* _The data_:
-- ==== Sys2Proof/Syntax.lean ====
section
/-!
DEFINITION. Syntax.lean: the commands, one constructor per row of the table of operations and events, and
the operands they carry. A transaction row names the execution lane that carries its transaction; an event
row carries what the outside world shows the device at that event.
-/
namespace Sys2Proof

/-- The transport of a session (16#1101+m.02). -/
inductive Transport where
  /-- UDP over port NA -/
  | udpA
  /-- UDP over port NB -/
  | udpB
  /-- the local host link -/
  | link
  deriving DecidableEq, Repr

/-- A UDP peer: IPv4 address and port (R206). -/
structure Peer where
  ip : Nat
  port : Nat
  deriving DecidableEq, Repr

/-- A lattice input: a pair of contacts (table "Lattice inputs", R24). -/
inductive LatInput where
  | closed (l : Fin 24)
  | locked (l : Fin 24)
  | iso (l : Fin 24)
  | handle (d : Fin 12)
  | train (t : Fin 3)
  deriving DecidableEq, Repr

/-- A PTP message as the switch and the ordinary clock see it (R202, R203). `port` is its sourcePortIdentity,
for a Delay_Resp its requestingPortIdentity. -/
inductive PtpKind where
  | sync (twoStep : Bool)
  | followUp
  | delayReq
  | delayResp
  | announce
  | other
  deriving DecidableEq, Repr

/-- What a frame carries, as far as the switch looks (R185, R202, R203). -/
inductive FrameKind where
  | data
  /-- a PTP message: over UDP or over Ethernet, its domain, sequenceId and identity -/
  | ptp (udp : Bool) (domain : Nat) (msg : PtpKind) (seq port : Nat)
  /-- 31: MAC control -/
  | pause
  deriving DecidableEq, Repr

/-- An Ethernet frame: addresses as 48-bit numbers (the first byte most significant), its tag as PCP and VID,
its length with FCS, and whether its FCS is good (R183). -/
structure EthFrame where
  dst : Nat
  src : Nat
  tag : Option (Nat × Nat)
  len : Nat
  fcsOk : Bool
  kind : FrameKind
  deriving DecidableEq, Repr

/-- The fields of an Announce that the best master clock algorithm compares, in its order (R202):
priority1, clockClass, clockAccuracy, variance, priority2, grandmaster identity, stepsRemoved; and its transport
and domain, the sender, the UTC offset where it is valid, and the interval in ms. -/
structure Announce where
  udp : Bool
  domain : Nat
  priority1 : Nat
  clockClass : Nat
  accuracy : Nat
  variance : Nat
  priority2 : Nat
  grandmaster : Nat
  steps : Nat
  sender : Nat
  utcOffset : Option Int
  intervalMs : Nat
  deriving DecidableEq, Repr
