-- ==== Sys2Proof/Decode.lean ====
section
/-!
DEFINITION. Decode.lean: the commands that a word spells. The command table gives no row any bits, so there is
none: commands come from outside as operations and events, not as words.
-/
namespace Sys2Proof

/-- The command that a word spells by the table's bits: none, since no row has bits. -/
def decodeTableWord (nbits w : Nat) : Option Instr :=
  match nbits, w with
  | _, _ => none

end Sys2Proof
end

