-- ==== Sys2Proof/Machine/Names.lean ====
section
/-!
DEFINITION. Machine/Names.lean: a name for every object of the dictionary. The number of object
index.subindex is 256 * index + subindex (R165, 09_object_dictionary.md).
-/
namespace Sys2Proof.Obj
--
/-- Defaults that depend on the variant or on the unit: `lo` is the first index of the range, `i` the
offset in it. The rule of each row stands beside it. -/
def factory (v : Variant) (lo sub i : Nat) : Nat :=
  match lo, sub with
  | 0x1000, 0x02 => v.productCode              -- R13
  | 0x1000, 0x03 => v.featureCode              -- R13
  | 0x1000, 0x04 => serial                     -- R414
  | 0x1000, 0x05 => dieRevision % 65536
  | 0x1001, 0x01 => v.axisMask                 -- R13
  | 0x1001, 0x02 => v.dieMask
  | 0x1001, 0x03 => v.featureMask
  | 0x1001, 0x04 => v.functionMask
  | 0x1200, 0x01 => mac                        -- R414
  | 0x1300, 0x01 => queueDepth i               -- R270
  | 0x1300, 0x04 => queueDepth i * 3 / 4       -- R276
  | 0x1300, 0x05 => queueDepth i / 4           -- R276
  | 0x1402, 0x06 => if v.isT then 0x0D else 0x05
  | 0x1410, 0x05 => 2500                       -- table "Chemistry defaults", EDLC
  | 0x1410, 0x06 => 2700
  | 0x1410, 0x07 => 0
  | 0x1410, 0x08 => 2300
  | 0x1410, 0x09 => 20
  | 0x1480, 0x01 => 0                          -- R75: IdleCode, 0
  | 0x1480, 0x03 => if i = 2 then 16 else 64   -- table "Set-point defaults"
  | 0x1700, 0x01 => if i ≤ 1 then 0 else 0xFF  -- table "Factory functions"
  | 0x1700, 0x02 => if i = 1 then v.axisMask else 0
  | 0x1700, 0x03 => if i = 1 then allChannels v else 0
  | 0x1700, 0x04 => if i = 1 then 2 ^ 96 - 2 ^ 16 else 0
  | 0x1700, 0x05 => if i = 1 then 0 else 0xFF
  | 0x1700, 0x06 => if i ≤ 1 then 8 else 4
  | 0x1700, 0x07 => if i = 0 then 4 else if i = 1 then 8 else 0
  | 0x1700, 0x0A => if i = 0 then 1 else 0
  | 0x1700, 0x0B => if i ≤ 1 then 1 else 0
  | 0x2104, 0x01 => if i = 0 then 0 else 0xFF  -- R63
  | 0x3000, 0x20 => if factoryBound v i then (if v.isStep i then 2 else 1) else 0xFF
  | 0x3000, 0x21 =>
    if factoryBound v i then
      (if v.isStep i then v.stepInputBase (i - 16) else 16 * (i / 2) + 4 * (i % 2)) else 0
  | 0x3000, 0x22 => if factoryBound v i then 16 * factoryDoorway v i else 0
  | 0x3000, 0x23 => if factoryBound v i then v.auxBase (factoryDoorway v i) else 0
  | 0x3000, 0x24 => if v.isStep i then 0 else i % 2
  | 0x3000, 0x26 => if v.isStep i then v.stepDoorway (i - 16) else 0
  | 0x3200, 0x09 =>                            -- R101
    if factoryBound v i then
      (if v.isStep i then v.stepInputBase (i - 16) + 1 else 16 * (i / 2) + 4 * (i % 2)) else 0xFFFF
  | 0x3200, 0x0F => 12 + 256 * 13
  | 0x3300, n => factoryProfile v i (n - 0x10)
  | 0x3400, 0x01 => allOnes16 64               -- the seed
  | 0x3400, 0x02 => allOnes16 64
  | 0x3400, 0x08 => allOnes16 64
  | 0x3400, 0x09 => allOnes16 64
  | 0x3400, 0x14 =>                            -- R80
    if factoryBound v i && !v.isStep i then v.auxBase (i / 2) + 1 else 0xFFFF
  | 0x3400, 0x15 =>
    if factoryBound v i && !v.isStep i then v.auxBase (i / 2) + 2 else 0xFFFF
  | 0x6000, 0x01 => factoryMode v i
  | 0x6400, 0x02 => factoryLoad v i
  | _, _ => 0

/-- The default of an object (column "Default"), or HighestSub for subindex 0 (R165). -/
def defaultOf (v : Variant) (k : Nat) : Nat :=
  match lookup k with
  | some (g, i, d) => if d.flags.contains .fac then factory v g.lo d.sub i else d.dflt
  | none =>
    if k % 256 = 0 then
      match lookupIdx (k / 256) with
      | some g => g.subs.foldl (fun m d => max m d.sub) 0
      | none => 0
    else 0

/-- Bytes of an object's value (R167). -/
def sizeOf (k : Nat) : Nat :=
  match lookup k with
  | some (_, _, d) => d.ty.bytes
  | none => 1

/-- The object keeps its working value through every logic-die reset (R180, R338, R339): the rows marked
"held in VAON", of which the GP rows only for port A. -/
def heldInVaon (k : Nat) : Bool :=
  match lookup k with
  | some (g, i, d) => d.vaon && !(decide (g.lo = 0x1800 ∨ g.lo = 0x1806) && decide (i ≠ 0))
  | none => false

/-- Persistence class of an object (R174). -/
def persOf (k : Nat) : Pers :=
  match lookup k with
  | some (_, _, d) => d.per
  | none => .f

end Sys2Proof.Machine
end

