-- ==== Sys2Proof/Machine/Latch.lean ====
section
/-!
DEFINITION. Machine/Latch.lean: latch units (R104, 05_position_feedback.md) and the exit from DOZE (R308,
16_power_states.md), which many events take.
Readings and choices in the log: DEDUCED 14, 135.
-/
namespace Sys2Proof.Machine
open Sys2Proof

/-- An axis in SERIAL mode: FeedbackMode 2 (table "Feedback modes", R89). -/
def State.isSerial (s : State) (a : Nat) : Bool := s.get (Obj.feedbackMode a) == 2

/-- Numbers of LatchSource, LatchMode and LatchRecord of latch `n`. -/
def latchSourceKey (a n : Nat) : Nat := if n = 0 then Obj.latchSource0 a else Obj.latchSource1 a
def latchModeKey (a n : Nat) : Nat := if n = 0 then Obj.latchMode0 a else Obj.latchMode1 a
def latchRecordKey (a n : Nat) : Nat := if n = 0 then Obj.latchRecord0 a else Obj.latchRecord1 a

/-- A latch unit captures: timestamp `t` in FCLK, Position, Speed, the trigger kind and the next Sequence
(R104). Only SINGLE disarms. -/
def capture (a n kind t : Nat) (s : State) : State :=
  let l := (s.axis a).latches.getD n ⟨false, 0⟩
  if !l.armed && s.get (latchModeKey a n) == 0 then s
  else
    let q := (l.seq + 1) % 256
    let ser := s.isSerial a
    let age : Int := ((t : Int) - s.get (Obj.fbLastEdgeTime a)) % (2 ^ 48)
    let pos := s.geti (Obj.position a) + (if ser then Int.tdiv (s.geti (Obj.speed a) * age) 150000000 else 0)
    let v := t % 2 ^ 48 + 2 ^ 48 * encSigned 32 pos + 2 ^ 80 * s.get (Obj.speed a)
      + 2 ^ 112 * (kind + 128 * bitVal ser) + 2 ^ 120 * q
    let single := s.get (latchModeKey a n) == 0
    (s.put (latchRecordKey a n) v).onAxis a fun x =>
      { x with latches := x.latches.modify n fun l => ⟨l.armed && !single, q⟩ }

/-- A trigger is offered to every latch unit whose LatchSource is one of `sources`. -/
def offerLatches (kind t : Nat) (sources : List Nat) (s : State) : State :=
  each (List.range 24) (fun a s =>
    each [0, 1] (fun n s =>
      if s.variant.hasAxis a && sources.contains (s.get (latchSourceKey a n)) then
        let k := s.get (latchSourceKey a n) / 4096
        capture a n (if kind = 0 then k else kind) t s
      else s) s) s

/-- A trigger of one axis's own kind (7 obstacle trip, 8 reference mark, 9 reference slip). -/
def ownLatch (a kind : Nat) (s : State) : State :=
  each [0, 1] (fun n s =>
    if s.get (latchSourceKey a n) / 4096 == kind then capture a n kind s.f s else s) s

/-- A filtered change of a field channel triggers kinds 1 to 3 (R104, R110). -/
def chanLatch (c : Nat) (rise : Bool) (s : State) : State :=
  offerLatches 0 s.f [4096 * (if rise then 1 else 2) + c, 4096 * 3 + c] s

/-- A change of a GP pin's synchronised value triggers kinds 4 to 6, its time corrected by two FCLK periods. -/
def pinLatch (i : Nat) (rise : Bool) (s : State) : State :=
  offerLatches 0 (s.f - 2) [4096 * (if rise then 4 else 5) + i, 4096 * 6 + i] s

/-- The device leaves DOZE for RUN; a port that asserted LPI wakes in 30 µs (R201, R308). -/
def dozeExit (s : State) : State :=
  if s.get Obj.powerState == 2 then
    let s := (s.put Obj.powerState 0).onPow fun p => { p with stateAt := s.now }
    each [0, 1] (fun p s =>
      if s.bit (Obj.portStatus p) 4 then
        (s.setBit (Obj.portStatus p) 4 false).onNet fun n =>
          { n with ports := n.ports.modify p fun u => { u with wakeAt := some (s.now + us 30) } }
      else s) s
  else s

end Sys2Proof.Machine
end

* _Problem_: From the material above, retype precisely the lines between the line holding "v.axisMask else 0" and the line holding "0 then 1 else 0", inclusive, and nothing beyond them.

* _Task response_:
  | 0x1700, 0x02 => if i = 1 then v.axisMask else 0
  | 0x1700, 0x03 => if i = 1 then allChannels v else 0
  | 0x1700, 0x04 => if i = 1 then 2 ^ 96 - 2 ^ 16 else 0
  | 0x1700, 0x05 => if i = 1 then 0 else 0xFF
  | 0x1700, 0x06 => if i ≤ 1 then 8 else 4
  | 0x1700, 0x07 => if i = 0 then 4 else if i = 1 then 8 else 0
  | 0x1700, 0x0A => if i = 0 then 1 else 0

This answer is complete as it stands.